I’m still pursuing the license to practice psychology here. After several months of persistent communication between the state board and my previous academic institutions and past supervisors, I have finally been given the go-ahead to sit the EPPP! I have recently passed the VA state exam, which wasn’t really too bad and am now in the process of ploughing through the examination prep materials for the national exam. I completely connect with the frustration you described about the multiple-choice format, especially when we’re so used to being able to discuss and deconstruct a point!

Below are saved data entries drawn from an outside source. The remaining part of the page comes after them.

-- ==== Sys2Proof/Machine/Tensor.lean ====
section
/-! DEFINITION. Descriptors of canonical data and stored tensors (R204, R205, R230), the ranges a tile copy or matrix
instruction holds, and the range scoreboard (R162, R212). -/

namespace Sys2Proof.Machine

/-! Fields of a scratch descriptor (R204). -/
def sdDest (d : W64) : Nat := bitsOf d.toNat 63 62
def sdPeer (d : W64) : Bool := bitOf d.toNat 61
def sdRank (d : W64) : Nat := bitsOf d.toNat 60 56
def sdVp (d : W64) : Nat := bitsOf d.toNat 55 40
def sdSoff (d : W64) : Nat := bitsOf d.toNat 39 20
def sdDoff (d : W64) : Nat := bitsOf d.toNat 19 0

/-! Fields of a B-store descriptor (R205). -/
def bdPitch (d : W64) : Nat := bitsOf d.toNat 38 26
def bdSoff (d : W64) : Nat := bitsOf d.toNat 25 13
def bdDoff (d : W64) : Nat := bitsOf d.toNat 12 0

/-- A destination in the B store (R204). -/
def isB (d : W64) : Bool := sdDest d % 2 == 1

/-! A stored tensor (R230). -/
def tFmt (g : List W64) : Nat := bitsOf (g.getD 1 0).toNat 60 56
def tBs (g : List W64) : Bool := bitOf (g.getD 1 0).toNat 61
def tR (g : List W64) : Nat := bitsOf (g.getD 1 0).toNat 55 44 + 1
def tE (g : List W64) : Nat := 16 * bitsOf (g.getD 1 0).toNat 43 32
def tStride (g : List W64) : Nat := bitsOf (g.getD 1 0).toNat 31 0

/-- Storage formats by their code (R230); `none` stands for I4. -/
def storeTy (code : Nat) : Option (Option Ty) :=
  match code with
  | 0 => some (some .i8) | 8 => some (some .f16) | 9 => some (some .bf16) | 10 => some (some .f32) | 11 => some (some .f64)
  | 12 => some (some .e4m3) | 13 => some (some .e5m2) | 14 => some (some .e3m2) | 15 => some (some .e2m3)
  | 16 => some (some .e2m1) | 17 => some (some .qn4) | 19 => some none
  | _ => none

/-- Bits of a stored element (R50). -/
def storeBits (code : Nat) : Nat :=
  match storeTy code with
  | some (some t) => Ty.bits t
  | _ => 4

/-- Bytes of a canonical element that a format expands to (R58). -/
def canonBytes (code : Nat) : Nat := match code with | 8 | 9 | 10 => 4 | 11 => 8 | _ => 2
/-- Whether the canonical layout is CE16, with a scale row (R58). -/
def canonScaled (code : Nat) : Bool := canonBytes code == 2

/-- Bytes of a stored vector (R230). -/
def vecBytes (g : List W64) : Nat := tE g * storeBits (tFmt g) / 8

/-- Bytes of a source element by STYPE (R232): F16, BF16 and CE16 two, F32 four, F64 eight. -/
def stypeBytes (c : W64) : Nat := match bitsOf c.toNat 36 32 with | 10 => 4 | 11 => 8 | _ => 2

/-- A range of bytes held in the scoreboard: the team's window or, with `b`, one slice of its B-store share. -/
structure Range where
  team : Nat
  b : Bool := false
  lo : Nat
  hi : Nat
  deriving DecidableEq, Repr

/-- Data and scale ranges of `r` vectors of `bytes` bytes in a window, with scale rows of an eighth (R204). -/
def vecRanges (team : Nat) (d : W64) (r bytes : Nat) (scaled : Bool) : List Range :=
  { team, lo := sdDoff d, hi := sdDoff d + (r - 1) * sdVp d + bytes } ::
    (if scaled then [{ team, lo := sdSoff d, hi := sdSoff d + (r - 1) * (sdVp d / 8) + bytes / 8 }] else [])

/-- The ranges of `c` B columns within a slice, laid out for slice 0 (R205): every slice holds the same offsets. -/
def colRanges (team : Nat) (d : W64) (c bytes : Nat) (scaled : Bool) : List Range :=
  let q := (c + 31) / 32
  { team, b := true, lo := bdDoff d, hi := bdDoff d + (q - 1) * bdPitch d + bytes } ::
    (if scaled then [{ team, b := true, lo := bdSoff d, hi := bdSoff d + (q - 1) * (bdPitch d / 8) + bytes / 8 }] else [])

/-- What a copy writes in a window or B-store share, for the team given (R162, R231, R236). -/
def Copy.dstRanges (c : Copy) (team : Nat) : List Range :=
  match c.op with
  | .tcopy _ | .tgather =>
    let bytes := tE c.group * canonBytes (tFmt c.group)
    (if 2 ≤ sdDest c.desc then [{ team, lo := bitsOf c.ctl.toNat 51 32, hi := bitsOf c.ctl.toNat 51 32 + 8 }] else []) ++
      -- a multicast is delivered to its own team only where RANKS names the issuer's rank (R233)
      (if 2 ≤ sdDest c.desc ∧ ¬ c.own then []
       else if isB c.desc then colRanges team c.desc (tR c.group) bytes (canonScaled (tFmt c.group))
       else vecRanges team c.desc (tR c.group) bytes (canonScaled (tFmt c.group)))
  | .tloadv => vecRanges team c.desc (tR c.group) (vecBytes c.group) false
  | _ => []

/-- What a copy reads in its team's window (R232, R234, R235). -/
def Copy.srcRanges (c : Copy) : List Range :=
  let idx : List Range := [{ team := c.team, lo := bitsOf c.ctl.toNat 19 0, hi := bitsOf c.ctl.toNat 19 0 + 4 * tR c.group }]
  match c.op with
  | .tgather => idx
  | .tscat => idx ++ vecRanges c.team c.desc (tR c.group) (tE c.group * stypeBytes c.ctl) (bitsOf c.ctl.toNat 36 32 == 18)
  | .tstore _ => vecRanges c.team c.desc (tR c.group) (tE c.group * stypeBytes c.ctl) (bitsOf c.ctl.toNat 36 32 == 18)
  | _ => []

def Copy.ranges (c : Copy) : List Range := c.dstRanges c.team ++ c.srcRanges

/-- Overlap of ranges widened to 64-byte boundaries (R162). -/
def Range.meets (x y : Range) : Bool :=
  x.team == y.team && x.b == y.b && x.lo / 64 < (y.hi + 63) / 64 && y.lo / 64 < (x.hi + 63) / 64 && x.lo < x.hi && y.lo < y.hi

def anyMeets (xs ys : List Range) : Bool := xs.any fun x => ys.any x.meets

def Layout.elemBytes : Layout → Nat | .ce16 => 2 | .cf32 => 4 | .cf64 => 8
def Layout.k : Layout → Nat | .ce16 => 64 | .cf32 => 16 | .cf64 => 4

/-- Rows and columns of a region (R201). -/
def regionRows (shape : Nat) : Nat := if shape = 2 ∨ shape = 3 then 128 else 64
def regionCols (shape : Nat) (fp64 : Bool) : Nat :=
  (if shape = 1 ∨ shape = 3 then 2 else 1) * (if fp64 then 32 else 64)

/-- The operand ranges of a matrix instruction in the array (R206, R212). -/
def MatOp.ranges (o : MatOp) : List Range :=
  let bytes := o.steps * Layout.k o.layout * Layout.elemBytes o.layout
  vecRanges o.aTeam o.a (regionRows o.shape) bytes (o.layout == .ce16) ++
    colRanges o.team o.b (regionCols o.shape (o.layout == .cf64)) bytes (o.layout == .ce16)

/-- Copies of every core that reach a team (its own core's queue, and multicasts of gang peers). -/
def copiesFor (s : State) : List Copy := (if s.hand.isSome then s.c.copies else []) ++ s.cores.flatMap (·.copies)
def opsFor (s : State) : List MatOp := (if s.hand.isSome then s.c.array else []) ++ s.cores.flatMap (·.array)

/-- A window access that must wait for a tile copy, and a store also for a matrix read (R162, R212). -/
def scoreboardHolds (s : State) (rs : List Range) (store : Bool) : Bool :=
  (copiesFor s).any (fun c => anyMeets rs c.ranges) || (store && (opsFor s).any fun o => anyMeets rs o.ranges)

def AtomReq.bytes (q : AtomReq) : Nat := match q.w with | .w32 => 4 | .w64 => 8

/-- Atomics that some wave has sent and that are yet to be performed in one of the ranges: a matrix instruction and a tile copy of
these bytes wait for them, so that overlapping accesses are performed in issue order (R149, R212). -/
def atomsHold (s : State) (rs : List Range) : Bool :=
  s.allTeams.any fun t => t.waves.any fun w => w.pend.any fun p => p.atoms.any fun q =>
    match q.place with
    | .window n => anyMeets rs [{ team := n, lo := q.addr.toNat, hi := q.addr.toNat + q.bytes }]
    | .global _ => false

/-! Global ranges of copies (R229, R232). -/

def isQn4 (g : List W64) : Bool := tFmt g == 17
def ctlDerive (c : W64) : Bool := bitOf c.toNat 40
def CopyOp.outward : CopyOp → Bool | .tscat | .tstore _ => true | _ => false
def CopyOp.indexed : CopyOp → Bool | .tgather | .tscat => true | _ => false
/-- A validated read (R236). -/
def CopyOp.validated : CopyOp → Bool | .tcopy v => v | .tloadv => true | _ => false
/-- A copy that may end in a deferred fault of its data: a validated read or an indexed one (R237). -/
def CopyOp.mayFault (o : CopyOp) : Bool := o.validated || o.indexed
def CopyOp.aon : CopyOp → Bool | .tstore a => a | _ => false

/-- Bytes that a tensor covers in global space: from its first vector's start to its last one's end. -/
def tensorSpan (g : List W64) : Nat := (tR g - 1) * tStride g + vecBytes g
def supersPerVec (g : List W64) : Nat := 4 * ((tE g + 255) / 256)
def seqPtr (g : List W64) : W64 := g.getD 0 0 - 8

/-- A global range with the rights its access needs and whether it is written (R229). -/
structure Span where
  ptr : W64
  bytes : Nat
  rights : List Nat
  write : Bool
  deriving DecidableEq, Repr

/-- The global ranges of a copy (R229): tensor, block codes, super-scales, sequence word. -/
def copySpans (op : CopyOp) (c : W64) (g : List W64) : List Span :=
  let out := op.outward
  let wr := out && ctlDerive c
  let scales (p : W64) (n : Nat) : Span := { ptr := p, bytes := n, rights := [if wr then 1 else 0], write := wr }
  { ptr := g.getD 0 0, bytes := tensorSpan g, rights := [if out then 1 else 0], write := out } ::
    ((if tBs g then [scales (g.getD 2 0) (tR g * (tE g / 16))] else []) ++
     (if isQn4 g then [scales (g.getD 3 0) (tR g * supersPerVec g)] else []) ++
     (if op.aon then [{ ptr := seqPtr g, bytes := 8, rights := [0, 1, 2], write := true }]
      else if op.validated then [{ ptr := seqPtr g, bytes := 8, rights := [0], write := false }] else []))

/-- Whether pointers' ranges meet under one object number. -/
def spansMeet (p : W64) (n : Nat) (q : W64) (m : Nat) : Bool :=
  pObj p == pObj q && pAddr p < pAddr q + m && pAddr q < pAddr p + n

/-- A global access of the wave in hand that meets what one of its copies has yet to write, or a store that meets what one
has yet to read, waits for it (R149, R229). -/
def copyConflict (s : State) (ps : List W64) (n : Nat) (store : Bool) : Bool :=
  s.c.copies.any fun k => k.team == s.t.id && k.wave == s.w.num &&
    (copySpans k.op k.ctl k.group).any fun x => (store || x.write) && ps.any fun p => spansMeet p n x.ptr x.bytes

/-- The issuing wave has an atomic in flight to bytes that a copy reads or writes: it was sent before the copy (R149, R229). -/
def atomsAhead (s : State) (k : Copy) : Bool :=
  match s.wave ⟨k.team, k.wave⟩ with
  | none => false
  | some w => w.pend.any fun p => p.atoms.any fun q =>
      match q.place with
      | .global _ => (copySpans k.op k.ctl k.group).any fun x => spansMeet q.addr q.bytes x.ptr x.bytes
      | .window _ => false

end Sys2Proof.Machine
end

However, this positivistic approach has equipped me to navigate working life within the state-/Medicaid-funded community mental health agency I’ve been employed within for the past six months as a ‘mental health therapist’. It seems that most of the opportunities to work as a ‘clinical psychologist’ are limited to the private or academic sectors. The agency I work for sounds very similar to the organisation and encounters you’ve described, although I’m working with a different client population (adults affected by severe mental health problems). The extent of social deprivation I’ve witnessed working with the agency, which primarily addresses the needs of those that have no health insurance, housing or recourse to other public assistance due to unemployment and long histories of mental health difficulties, has been eye-opening and has certainly furnished me with a new perspective of the NHS and UK public assistance system. The pervasiveness of DSM nomenclature, which so evidently influences all areas of clinical and non-clinical activities (including the incredible amount of paperwork necessary to document and bill for client-related contacts), has been a challenging pill to swallow – and Geez, the amount of pills available to swallow sure is amazing! I’ve been struck by the extent of clinical activity that’s dictated by (mis-)diagnosis, which I have come to learn so much more about: making regular use of all five axes! I can’t help but think about what our dear old clinical director would have to say…
My biggest challenge by far, especially with a young, expanding family, are the employment and healthcare benefit systems. It pains to me say that I am also coming to terms with the minimal leave (not only annual, but also sick and maternity leave). I have also been struck by the ‘employment-centric’ organisation of everyday life over here, to the extent that all other aspects of life (e.g. healthcare, family life, etc.) are governed by employment status. As for the healthcare system, well, that deserves a follow-up letter… Look forward to catching up with you soon!
If anyone is thinking of making the move to the USA, Jemma and Shana say they would be happy to try to help you out.